Entre outras coisas, Roma Blues, que tem a ambição de se lançar até num breve momento musical, sublinha como o mais importante num filme é o próprio argumento. No cinema é sempre a ideia que faz a diferença, talvez apoiada numa encenação digna. É por isso que falamos de detalhes: o Roma Blues é cuidado nos mínimos detalhes. A cena quase parece ter vida própria, impulsionada por uma circunstância específica que se reflete tanto em Al quanto em Betty. Nos seus tiques, nas suas caretas, naqueles diálogos que parecem – mais uma vez – fruto do acaso, adaptativos ao momento que vivem, realçados pelas cores saturadas que entram em jogo graças à fotografia de Tommaso Tiergi.
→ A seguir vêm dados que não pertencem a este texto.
-- ==== Sys2Proof/Tests/Slice0.lean ====
section
/-! SUPPORT. Tests: encodings written out from 30_encoding.md, corner cases and vectors taken from the rules and from
95_test_vectors.md (each test names its source), and one witness for every statement that has hypotheses. -/

namespace Sys2Proof.Tests

open Sys2Proof Sys2Proof.Machine Sys2Proof.Safety

/-! ## Helpers -/

/-- What a function of the next state gives; none for a fault or a refusal. -/
def after {α : Type} (f : State → α) : Host.Outcome State Fault Refusal → Option α
  | .next s => some (f s)
  | .fault _ => none
  | .refused _ => none

/-- The reason of a refusal. -/
def refusal : Host.Outcome State Fault Refusal → Option Refusal
  | .refused r => some r
  | .next _ => none
  | .fault _ => none

/-- The reason of a fault. -/
def faultOf : Host.Outcome State Fault Refusal → Option Fault
  | .fault f => some f
  | .next _ => none
  | .refused _ => none

/-- An `ENCODE` at its only field, whose value is `x`, with a buffer of `n` bytes `AA`. -/
def encAt (t : Tag) (x : Value) (n : Nat) : State :=
  { State.reset with
    busy := true, mode := .encode, desc := [t.code], v := [x], size := n, buf := List.replicate n 0xAA }

/-- A `DECODE` at its only field, on the bytes `b`. -/
def decAt (t : Tag) (b : Bytes) : State :=
  { State.reset with busy := true, mode := .decode, desc := [t.code], v := [.num 0], size := width t, buf := b }

/-- Reset, with the subscribers of one slot. -/
def withSubs (slot : Slot) (l : List Config.SinkId) : State := State.reset.setRow slot l

/-- Reset with a connection. -/
def online : State := State.reset.setConn true

/-- Reset with moves the environment has still to make. -/
def given (l : List Input) : State := { State.reset with inputs := l }

/-- Capacities for the tests of R6. -/
def small : Config.Capacities :=
  { descMax := some 1, bufMax := some 2, msgMax := some 3, subMax := some 1, rqMax := some 1 }

/-! ## Encodings, written out bit by bit -/

/-- R59: bit 4 is `MODE` = 0, bits 3:0 the tag code. -/
theorem test_words_of_enc :
    decode (.uop 0b00000) = .ok .encInt8 ∧ decode (.uop 0b00001) = .ok .encUint8 ∧
    decode (.uop 0b00010) = .ok .encInt16 ∧ decode (.uop 0b00011) = .ok .encUint16 ∧
    decode (.uop 0b00100) = .ok .encInt32 ∧ decode (.uop 0b00101) = .ok .encUint32 ∧
    decode (.uop 0b00110) = .ok .encInt64 ∧ decode (.uop 0b00111) = .ok .encUint64 ∧
    decode (.uop 0b01000) = .ok .encFloat32 ∧ decode (.uop 0b01001) = .ok .encRawTail := by
  refine ⟨?_, ?_, ?_, ?_, ?_, ?_, ?_, ?_, ?_, ?_⟩ <;> rfl

/-- R59: bit 4 is `MODE` = 1. -/
theorem test_words_of_dec :
    decode (.uop 0b10000) = .ok .decInt8 ∧ decode (.uop 0b10001) = .ok .decUint8 ∧
    decode (.uop 0b10010) = .ok .decInt16 ∧ decode (.uop 0b10011) = .ok .decUint16 ∧
    decode (.uop 0b10100) = .ok .decInt32 ∧ decode (.uop 0b10101) = .ok .decUint32 ∧
    decode (.uop 0b10110) = .ok .decInt64 ∧ decode (.uop 0b10111) = .ok .decUint64 ∧
    decode (.uop 0b11000) = .ok .decFloat32 ∧ decode (.uop 0b11001) = .ok .decRawTail := by
  refine ⟨?_, ?_, ?_, ?_, ?_, ?_, ?_, ?_, ?_, ?_⟩ <;> rfl

/-- R60: the five request codes, with the operands each carries. -/
theorem test_words_of_requests :
    decode (.req 0b000 (.bytes [0x02, 0x00])) = .ok (.recv [0x02, 0x00]) ∧
    decode (.req 0b001 (.bytes [0x10, 0x00, 0x03])) = .ok (.send [0x10, 0x00, 0x03]) ∧
    decode (.req 0b010 (.subscription 0b010 7)) = .ok (.subscribe .status 7) ∧
    decode (.req 0b011 .none) = .ok .connected ∧
    decode (.req 0b100 .none) = .ok .disconnected := by
  refine ⟨?_, ?_, ?_, ?_, ?_⟩ <;> rfl

/-- R56, R57: the five type bytes, and three bytes that are not among them. -/
theorem test_words_of_types :
    decode (.ptype 0b00000000) = .ok .dispatchResponse ∧ decode (.ptype 0b00000001) = .ok .dispatchDebug ∧
    decode (.ptype 0b00000010) = .ok .dispatchStatus ∧ decode (.ptype 0b00000100) = .ok .dispatchData ∧
    decode (.ptype 0b00001000) = .ok .dispatchFft ∧
    decode (.ptype 0x03) = .error (.unknownType 0x03) ∧ decode (.ptype 0x0C) = .error (.unknownType 0x0C) ∧
    decode (.ptype 0xFF) = .error (.unknownType 0xFF) := by
  refine ⟨?_, ?_, ?_, ?_, ?_, ?_, ?_, ?_⟩ <;> rfl

/-- R61: unknown tags, reserved request codes, a slot number above 5, and a code with another request's operands. -/
theorem test_words_rejected :
    decode (.uop 0x0A) = .error (.unknownTag 10) ∧ decode (.uop 0x1F) = .error (.unknownTag 15) ∧
    decode (.req 5 .none) = .error (.reservedRequest 5) ∧ decode (.req 7 (.bytes [])) = .error (.reservedRequest 7) ∧
    decode (.req 2 (.subscription 6 0)) = .error (.reservedSlot 6) ∧
    decode (.req 3 (.bytes [])) = .error (.operandMismatch 3) := by
  refine ⟨?_, ?_, ?_, ?_, ?_, ?_⟩ <;> rfl

/-- The words of spec/opcode_table.json, as log entry 12 reads them. -/
theorem test_table_words :
    decodeTableWord 8 0x09 = some .encRawTail ∧ decodeTableWord 8 0x19 = some .decRawTail ∧
    decodeTableWord 8 0x0A = none ∧ decodeTableWord 8 0x20 = none ∧ decodeTableWord 3 4 = some .disconnected := by
  decide

/-- A placed word is what the next step runs (log entry 12). -/
theorem test_placed_word_runs :
    after (fun t => (t.fi, t.off, t.buf)) (step (State.reset.withFetchWord 8 0x03)) = some (1, 2, [0, 0]) ∧
    after (fun t => (t.conn, t.life)) (step (State.reset.withFetchWord 3 3)) = some (true, [.connected]) ∧
    after State.diagPort (step (place (.ptype 0x08) State.reset)) = some [.dropped 0x08 0] := by
  decide

/-! ## Well-formedness -/

/-- R6: a message beyond `MSG_MAX` makes `RECV` and `SEND` ill formed, and each is refused. -/
theorem test_ill_formed :
    Instr.wf small (.recv [0, 0, 0, 0]) = false ∧ Instr.wf small (.send [0, 0, 0, 0]) = false ∧
    Instr.wf small (.recv [0, 0, 0]) = true ∧
    refusal (exec (.recv [0, 0, 0, 0]) { State.reset with cap := small }) = some .messageTooLong ∧
    refusal (exec (.send [0, 0, 0, 0]) { State.reset with cap := small }) = some .messageTooLong := by
  decide

/-- R61: terms the types cannot form have no decoding. -/
theorem test_unformable :
    ValueClass.ofCode 3 = none ∧ Slot.ofNumber 6 = none ∧ Slot.ofNumber 7 = none ∧ Tag.ofCode 10 = none := by
  decide

/-! ## The ENC micro-operations (corner cases of R73 to R82) -/

/-- Witness of EncodeOneByteFields, one clause after the other, at the ends of the ranges. R73: -128 gives `80`, 127
gives `7F`, 128 is refused. R74: 255 gives `FF`, 256 is refused. -/
theorem test_witness_one_byte_fields :
    after (·.buf) (exec .encInt8 (encAt .int8 (.num 0xFFFFFF80) 1)) = some [0x80] ∧
    after (·.buf) (exec .encInt8 (encAt .int8 (.num 127) 1)) = some [0x7F] ∧
    refusal (exec .encInt8 (encAt .int8 (.num 128) 1)) = some (.valueOutOfRange 0) ∧
    after (·.buf) (exec .encUint8 (encAt .uint8 (.num 255) 1)) = some [0xFF] ∧
    refusal (exec .encUint8 (encAt .uint8 (.num 256) 1)) = some (.valueOutOfRange 0) := by
  decide

/-- Witness of EncodeTwoByteFields. R75: 32767 gives `FF 7F`, -32768 gives `00 80`, 32768 is refused. R76: 0x1234 gives
`34 12`, 65535 gives `FF FF`, 65536 is refused. -/
theorem test_witness_two_byte_fields :
    after (·.buf) (exec .encInt16 (encAt .int16 (.num 32767) 2)) = some [0xFF, 0x7F] ∧
    after (·.buf) (exec .encInt16 (encAt .int16 (.num 0xFFFF8000) 2)) = some [0x00, 0x80] ∧
    refusal (exec .encInt16 (encAt .int16 (.num 32768) 2)) = some (.valueOutOfRange 0) ∧
    after (·.buf) (exec .encUint16 (encAt .uint16 (.num 0x1234) 2)) = some [0x34, 0x12] ∧
    after (·.buf) (exec .encUint16 (encAt .uint16 (.num 65535) 2)) = some [0xFF, 0xFF] ∧
    refusal (exec .encUint16 (encAt .uint16 (.num 65536) 2)) = some (.valueOutOfRange 0) := by
  decide

/-- Witness of EncodeFourByteFields and EncodeFloat32Field. R77: -2147483648 gives `00 00 00 80`. R78: 0xDEADBEEF
gives `EF BE AD DE`.
R81: 0x7FC00000 gives `00 00 C0 7F`. -/
theorem test_witness_four_byte_fields :
    after (·.buf) (exec .encInt32 (encAt .int32 (.num 0x80000000) 4)) = some [0x00, 0x00, 0x00, 0x80] ∧
    after (·.buf) (exec .encUint32 (encAt .uint32 (.num 0xDEADBEEF) 4)) = some [0xEF, 0xBE, 0xAD, 0xDE] ∧
    after (·.buf) (exec .encFloat32 (encAt .float32 (.num 0x7FC00000) 4)) = some [0x00, 0x00, 0xC0, 0x7F] := by
  decide

/-- Witness of EncodeEightByteFields. R79: the least `int64`. R80: 0x0123456789ABCDEF. -/
theorem test_witness_eight_byte_fields :
    after (·.buf) (exec .encInt64 (encAt .int64 (.big 0x8000000000000000) 8)) = some [0, 0, 0, 0, 0, 0, 0, 0x80] ∧
    after (·.buf) (exec .encUint64 (encAt .uint64 (.big 0x0123456789ABCDEF) 8)) =
      some [0xEF, 0xCD, 0xAB, 0x89, 0x67, 0x45, 0x23, 0x01] := by
  decide

/-- Witness of EncodeRawField (R82): the bytes are copied; an empty range only advances `fi`. -/
theorem test_witness_raw_field :
    after (fun t => (t.buf, t.off, t.fi)) (exec .encRawTail (encAt .rawTail (.bytes [0xAA, 0xBB]) 2)) =
      some ([0xAA, 0xBB], 2, 1) ∧
    after (fun t => (t.buf, t.off, t.fi)) (exec .encRawTail (encAt .rawTail (.bytes []) 0)) = some ([], 0, 1) := by
  decide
Em suma, Roma Blues é algo diferente, mas é algo que já conhecemos: o filho de uma imaginação que tornou o cinema americano icónico, revisto com perspicácia hábil por um realizador que mistura a maioridade com o duro. Tudo, com molho romano. Impossível resistir.

Conclusões

O clima é de fervido, mas revisado em tom romano. O tom geral cita, em vez disso, os noirs dos anos 1950, homenageando um cinema que prospera em sensações e arquétipos. Assim, movido por uma paixão tangível, Gianluca Manzetti cria (no verdadeiro sentido da palavra) a sua estreia cinematográfica de sucesso, Roma Blues. Um filme com muitas histórias, que começa de uma forma e termina de outra, combinando na perfeição um material narrativo perfeito para ser transportado para o grande ecrã.